Your loved one may also become bloated and swollen because they are not getting rid of the liquid in their body by normal processes of producing waste or sweating

Their saliva may pool in their throat, changing their breathing and making it sound noisy, because it is harder for them to swallow or cough it away. Their breath will change between fast and shallow, and slow and deep. The noise this makes can feel distressing for you as the family caregiver but it isn’t distressing to your loved one because they are not struggling to clear their throat and won’t be aware of it.

Will there be further changes?

Some act in ways that are out of character, and appear agitated or restless. They may need some medication to help settle this symptom down, although their behaviour may not be a true reflection of how they feel. If their liver is failing, the skin will become yellow with jaundice.

So yes, your loved one may continue to change and, towards the very end, their breathing may stop for a while, start again, and then, very gently, slow down and stop.

Is there more I can be doing to care for them?

Your loved one may receive pain-managing drugs. You can check that the devices to administer pain medication is still working – our team will be able to show you how to do this. The aim is to provide comfort during this closing down process, and to make your loved one’s death as good as it can be, for them and for all of you.


The key message is, ‘Your way’. You know what was normal in their home – quiet or noisy – so carry on as you would if you were caring for them at home.

Hearing is one of the last senses to go; even though your loved one may be unconscious and appear to be in deep sleep, it is likely that they will be able to hear, so, if it eases you and them, you can talk about anything; about memories; how much they mean to you; how much you love them … or anything that feels right to you and may bring them comfort.

You are best placed to know the kind of things that bring your loved one comfort – playing music, being sung to, sharing poetry, holding hands or spiritual matters. It boils down to doing and saying whatever, looking back after their death, you’ll be pleased that you did and said.

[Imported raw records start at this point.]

-- ==== Sys2Proof/Machine/Header.lean ====
section
/-! DEFINITION. The header codec (41_header_codec.md): HDR_BUILD, HDR_ENC, HDR_DEC, and the eleven message-type rows of
the table, each of which is HDR_DEC of a header whose message type is that row's word (log entry 6). -/

namespace Sys2Proof.Machine

/-! ## Encode -/

/-- HDR_BUILD, code 0x10 (R132): with CTRL.TIDGEN the identifier is a draw from RND, a free value (R133, log
entry 3). -/
def execHdrBuild (s : State) : Outcome :=
  if !hdrOperandsOk s then raiseRefusal opHdrBuild .operand s
  else if s.tidgen then
    done { s with hTid := tidOfBits (Config.rnd s.draws), draws := s.draws + 1, hLen := 0, mode := .idle }
  else done { s with hLen := 0, mode := .idle }

/-- R135 `EncodeHeader(class, method, len, tid)`, 20 bytes. -/
def encodeHeader (cls method len : Half) (tid : Tid) : List Byte :=
  beBytes 2 (method ||| cls).toNat ++ beBytes 2 len.toNat ++ beBytes 4 cookie.toNat ++ tid.toList

/-- HDR_ENC, code 0x11 (R136). -/
def execHdrEnc (s : State) : Outcome :=
  if !hdrOperandsOk s then raiseRefusal opHdrEnc .operand s
  else
    done { s with
      hLen := 0
      mb := Memory.setBytes s.mb 0 (encodeHeader s.hClass s.hMethod 0 s.hTid)
      cur := 20
      txLen := 0
      mode := .enc }

/-! ## Decode -/

/-- The fields of a header that passed every check (R139). -/
structure Header where
  cls    : Half
  method : Half
  len    : Half
  tid    : Tid
  deriving DecidableEq, Repr

/-- The checks of R141 in their order, for a header whose message type is `mt`: received count (R140), leading bits
(R142), cookie (R143), class and method (R144), declared length (R145), transaction identifier (R146). -/
def decodeHeaderAs (mt : Half) (B : Space) (n : Nat) (tidchk : Bool) (exp : Tid) : Except ErrCode Header :=
  let cls := mt &&& classMask
  let method := mt &&& methodMask
  let len := read16 B 2
  if n < 20 ∨ Config.mbSize < n then .error .length
  else if mt &&& leadingMask ≠ 0#16 then .error .leadBits
  else if read32 B 4 ≠ cookie then .error .cookie
  else if !(Config.classSet.contains cls && Config.methodSet.contains method) then .error .type
  else if len.toNat % 4 ≠ 0 ∨ 20 + len.toNat ≠ n then .error .length
  else if tidchk ∧ readTid B 8 ≠ exp then .error .tid
  else .ok { cls := cls, method := method, len := len, tid := readTid B 8 }

/-- R139 `DecodeHeader(B, n, tidchk, exp)`. -/
def decodeHeader (B : Space) (n : Nat) (tidchk : Bool) (exp : Tid) : Except ErrCode Header :=
  decodeHeaderAs (read16 B 0) B n tidchk exp

/-- The register writes of a header decode whose message type is `mt`: all at its end (R147), or MODE and the error
record only (R148). -/
def hdrDecode (mt : Half) (s : State) : Outcome :=
  match decodeHeaderAs mt s.mbSpace s.rxLen.toNat s.tidchk s.expTid with
  | .error e => raiseParseError opHdrDec e s
  | .ok h =>
    done { s with
      hClass := h.cls, hMethod := h.method, hLen := h.len, hTid := h.tid
      cur := 20
      endOff := BitVec.ofNat 17 (20 + h.len.toNat)
      mode := .dec }

/-- HDR_DEC, code 0x12 (R141): the header in MB, with the message type that stands there. -/
def execHdrDec (s : State) : Outcome := hdrDecode (read16 s.mbSpace 0) s

/-! ## The message types (R87 to R90, R142, R144) -/

/-- A message type with bits 15 and 14 zero (R142). -/
def execMtLeadingZero (rest : Half) (s : State) : Outcome := hdrDecode rest s

/-- Class pattern Request, with the rest of the word (R88). -/
def execClassRequest (rest : Half) (s : State) : Outcome := hdrDecode (rest ||| 0x0000#16) s

/-- Class pattern Indication. -/
def execClassIndication (rest : Half) (s : State) : Outcome := hdrDecode (rest ||| 0x0010#16) s

/-- Class pattern SuccessResponse. -/
def execClassSuccessResponse (rest : Half) (s : State) : Outcome := hdrDecode (rest ||| 0x0100#16) s

/-- Class pattern ErrorResponse. -/
def execClassErrorResponse (rest : Half) (s : State) : Outcome := hdrDecode (rest ||| 0x0110#16) s

/-- Method pattern Binding, with the class bits (R89). -/
def execMethodBinding (cls : Half) (s : State) : Outcome := hdrDecode (bindingPattern ||| cls) s

/-- Binding Request (R90). -/
def execBindingRequest (s : State) : Outcome := hdrDecode 0x0001#16 s

/-- Binding Indication. -/
def execBindingIndication (s : State) : Outcome := hdrDecode 0x0011#16 s

/-- Binding SuccessResponse. -/
def execBindingSuccessResponse (s : State) : Outcome := hdrDecode 0x0101#16 s

/-- Binding ErrorResponse. -/
def execBindingErrorResponse (s : State) : Outcome := hdrDecode 0x0111#16 s

/-- Any other message type: fails with E_LEADBITS or, after the cookie check, with E_TYPE (R142, R144). -/
def execMtUnrecognised (mt : Half) (s : State) : Outcome := hdrDecode mt s

end Sys2Proof.Machine
end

“I want to be there when they die”

That is completely understandable and is a key part of the way many of us look at end of life care – that when someone is dying of a terminal disease, they have the company and care of family and friends. But it happens that sometimes the loved one will die when everyone is out of the room. In that situation, family caregivers can feel hurt or that, by missing the moment, feel they have let their loved one down

It’s impossible to know why people die at the precise moment they do and it is likely that they have little control over those final moments. Sometimes, it may seem as though, somehow your loved one chooses a special anniversary or hangs on until a relative arrives at the bedside. We don’t know how this works – perhaps it is a case of ‘mind over matter’.

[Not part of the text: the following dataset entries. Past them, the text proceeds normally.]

/-! ## Hardware reset (R290, R291) -/

@[simp] theorem hardwareReset_ctrl (s : State) : (hardwareReset s).ctrl = State.reset.ctrl := rfl
@[simp] theorem hardwareReset_err (s : State) : (hardwareReset s).err = State.reset.err := rfl
@[simp] theorem hardwareReset_mode (s : State) : (hardwareReset s).mode = State.reset.mode := rfl
@[simp] theorem hardwareReset_firstCode (s : State) : (hardwareReset s).firstCode = State.reset.firstCode := rfl
@[simp] theorem hardwareReset_firstOp (s : State) : (hardwareReset s).firstOp = State.reset.firstOp := rfl
@[simp] theorem hardwareReset_rxLen (s : State) : (hardwareReset s).rxLen = State.reset.rxLen := rfl
@[simp] theorem hardwareReset_txLen (s : State) : (hardwareReset s).txLen = State.reset.txLen := rfl
@[simp] theorem hardwareReset_cur (s : State) : (hardwareReset s).cur = State.reset.cur := rfl
@[simp] theorem hardwareReset_endOff (s : State) : (hardwareReset s).endOff = State.reset.endOff := rfl
@[simp] theorem hardwareReset_hClass (s : State) : (hardwareReset s).hClass = State.reset.hClass := rfl
@[simp] theorem hardwareReset_hMethod (s : State) : (hardwareReset s).hMethod = State.reset.hMethod := rfl
@[simp] theorem hardwareReset_hLen (s : State) : (hardwareReset s).hLen = State.reset.hLen := rfl
@[simp] theorem hardwareReset_hTid (s : State) : (hardwareReset s).hTid = State.reset.hTid := rfl
@[simp] theorem hardwareReset_expTid (s : State) : (hardwareReset s).expTid = State.reset.expTid := rfl
@[simp] theorem hardwareReset_attr (s : State) : (hardwareReset s).attr = State.reset.attr := rfl
@[simp] theorem hardwareReset_crcStart (s : State) : (hardwareReset s).crcStart = State.reset.crcStart := rfl
@[simp] theorem hardwareReset_crcEnd (s : State) : (hardwareReset s).crcEnd = State.reset.crcEnd := rfl
@[simp] theorem hardwareReset_crcRes (s : State) : (hardwareReset s).crcRes = State.reset.crcRes := rfl
@[simp] theorem hardwareReset_mb (s : State) : (hardwareReset s).mb = [] := rfl
@[simp] theorem hardwareReset_vb (s : State) : (hardwareReset s).vb = [] := rfl
@[simp] theorem hardwareReset_port (s : State) : (hardwareReset s).port = s.port := rfl
@[simp] theorem hardwareReset_reply (s : State) : (hardwareReset s).reply = s.reply := rfl
@[simp] theorem hardwareReset_draws (s : State) : (hardwareReset s).draws = s.draws := rfl
@[simp] theorem hardwareReset_epoch (s : State) : (hardwareReset s).epoch = s.epoch + 1 := rfl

There’s no need to feel guilty if you miss your loved one’s death. You can leave the room to give your loved one space and yourself a break. It may bring you comfort to say goodbye each time you leave the room, but this like many other aspects; is a matter of personal preference.

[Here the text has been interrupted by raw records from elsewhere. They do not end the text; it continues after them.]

-- ==== Sys2Proof/Laws/Bytes.lean ====
section
/-! SUPPORT. The laws of the memory primitives (00_scope.md R12): lengths, and a big-endian field read back from the
bytes that were stored for it. -/

namespace Sys2Proof.Machine

@[simp] theorem length_beBytes (n v : Nat) : (beBytes n v).length = n := by
  induction n <;> simp_all [beBytes]

@[simp] theorem length_slice (S : Space) (a n : Nat) : (slice S a n).length = n := by
  induction n generalizing a <;> simp_all [slice]

@[simp] theorem length_zeros (n : Nat) : (zeros n).length = n := by simp [zeros]

@[simp] theorem length_encodeHeader (c m l : Half) (t : Tid) : (encodeHeader c m l t).length = 20 := by
  simp [encodeHeader]

theorem length_attrBytes (t : Half) (l : Nat) (v : List Byte) :
    (attrBytes t l v).length = 4 + v.length + pad l := by
  simp [attrBytes]; omega

theorem getElem?_slice (S : Space) (a n i : Nat) : (slice S a n)[i]? = if i < n then some (S (a + i)) else none := by
  induction n generalizing a i with
  | zero => simp [slice]
  | succ n ih =>
    cases i with
    | zero => simp [slice]
    | succ i =>
      simp only [slice, List.getElem?_cons_succ, ih, Nat.succ_lt_succ_iff]
      rw [show a + 1 + i = a + (i + 1) by omega]

@[simp] theorem getElem_slice (S : Space) (a n i : Nat) (h : i < (slice S a n).length) :
    (slice S a n)[i] = S (a + i) := by
  have h1 := getElem?_slice S a n i
  rw [length_slice] at h
  rw [List.getElem?_eq_getElem (by simpa using h), if_pos h] at h1
  exact Option.some.inj h1

/-- A field reads the bytes that stand at its offsets, whatever else the space holds. -/
theorem memRead_congr {S T : Space} {a b n : Nat} (h : ∀ i, i < n → S (a + i) = T (b + i)) :
    memRead S a n = memRead T b n := by
  induction n generalizing a b with
  | zero => rfl
  | succ n ih =>
    have h0 := h 0 (by omega)
    simp only [Nat.add_zero] at h0
    rw [memRead, memRead, h0]
    congr 1
    exact ih fun i hi => by
      have := h (i + 1) (by omega)
      rwa [show a + 1 + i = a + (i + 1) by omega, show b + 1 + i = b + (i + 1) by omega]

theorem read16_congr {S T : Space} {a b : Nat} (h : ∀ i, i < 2 → S (a + i) = T (b + i)) :
    read16 S a = read16 T b := by rw [read16, read16, memRead_congr h]

theorem read32_congr {S T : Space} {a b : Nat} (h : ∀ i, i < 4 → S (a + i) = T (b + i)) :
    read32 S a = read32 T b := by rw [read32, read32, memRead_congr h]

/-- R12: `MemRead` of what `MemWrite` stored gives the stored value, cut to its width. -/
theorem memRead_of_beBytes {S : Space} {a n v : Nat} (h : ∀ i, (hi : i < n) → S (a + i) = (beBytes n v)[i]'(by rwa [length_beBytes])) :
    memRead S a n = v % 256 ^ n := by
  induction n generalizing a with
  | zero => simp [memRead, Nat.mod_one]
  | succ n ih =>
    have h0 := h 0 (by omega)
    simp only [Nat.add_zero, beBytes, List.getElem_cons_zero] at h0
    have hr : memRead S (a + 1) n = v % 256 ^ n := ih fun i hi => by
      have := h (i + 1) (by omega)
      simpa [beBytes, show a + 1 + i = a + (i + 1) by omega] using this
    have hm : v % 256 ^ (n + 1) = v % 256 ^ n + 256 ^ n * (v / 256 ^ n % 256) := by rw [pow_succ, Nat.mod_mul]
    rw [memRead, h0, hr, BitVec.toNat_ofNat, hm, Nat.mul_comm]
    norm_num
    omega

theorem read16_of_beBytes {S : Space} {a : Nat} {v : Half}
    (h : ∀ i, (hi : i < 2) → S (a + i) = (beBytes 2 v.toNat)[i]'(by rwa [length_beBytes])) : read16 S a = v := by
  rw [read16, memRead_of_beBytes h]
  apply BitVec.eq_of_toNat_eq
  have := v.isLt
  rw [BitVec.toNat_ofNat, Nat.mod_eq_of_lt (by omega), Nat.mod_eq_of_lt (by omega)]

theorem read32_of_beBytes {S : Space} {a : Nat} {v : Word}
    (h : ∀ i, (hi : i < 4) → S (a + i) = (beBytes 4 v.toNat)[i]'(by rwa [length_beBytes])) : read32 S a = v := by
  rw [read32, memRead_of_beBytes h]
  apply BitVec.eq_of_toNat_eq
  have := v.isLt
  rw [BitVec.toNat_ofNat, Nat.mod_eq_of_lt (by omega), Nat.mod_eq_of_lt (by omega)]

/-- R97: padding completes a multiple of 4, with at most 3 bytes. -/
theorem padded_mod (l : Nat) : padded l % 4 = 0 := by unfold padded pad; omega

theorem pad_lt (l : Nat) : pad l < 4 := by unfold pad; omega

theorem wireSize_mod (l : Nat) : wireSize l % 4 = 0 := by unfold wireSize padded pad; omega

/-- R174: in a section that ends 4-byte aligned the two forms of the framing check agree. -/
theorem framing_forms_agree {o stop l : Nat} (ho : o % 4 = 0) (hs : stop % 4 = 0) :
    o + 4 + l ≤ stop ↔ o + wireSize l ≤ stop := by unfold wireSize padded pad; omega

end Sys2Proof.Machine
end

And if they die while I’m with them…I don’t know what I’ll do

It’s very personal and our advice is to do what feels right for you. That might mean giving your loved one a hug, holding their hand, speaking to them, or saying a prayer. Formalities can come later and we don’t think it’s necessary to rush. Many family caregivers choose to be alone and still with each other and their loved one during this very precious time

You may prefer to go outside or to another room – to occupy your own space for a while. The choices you make should be about what feels right to you in the moment.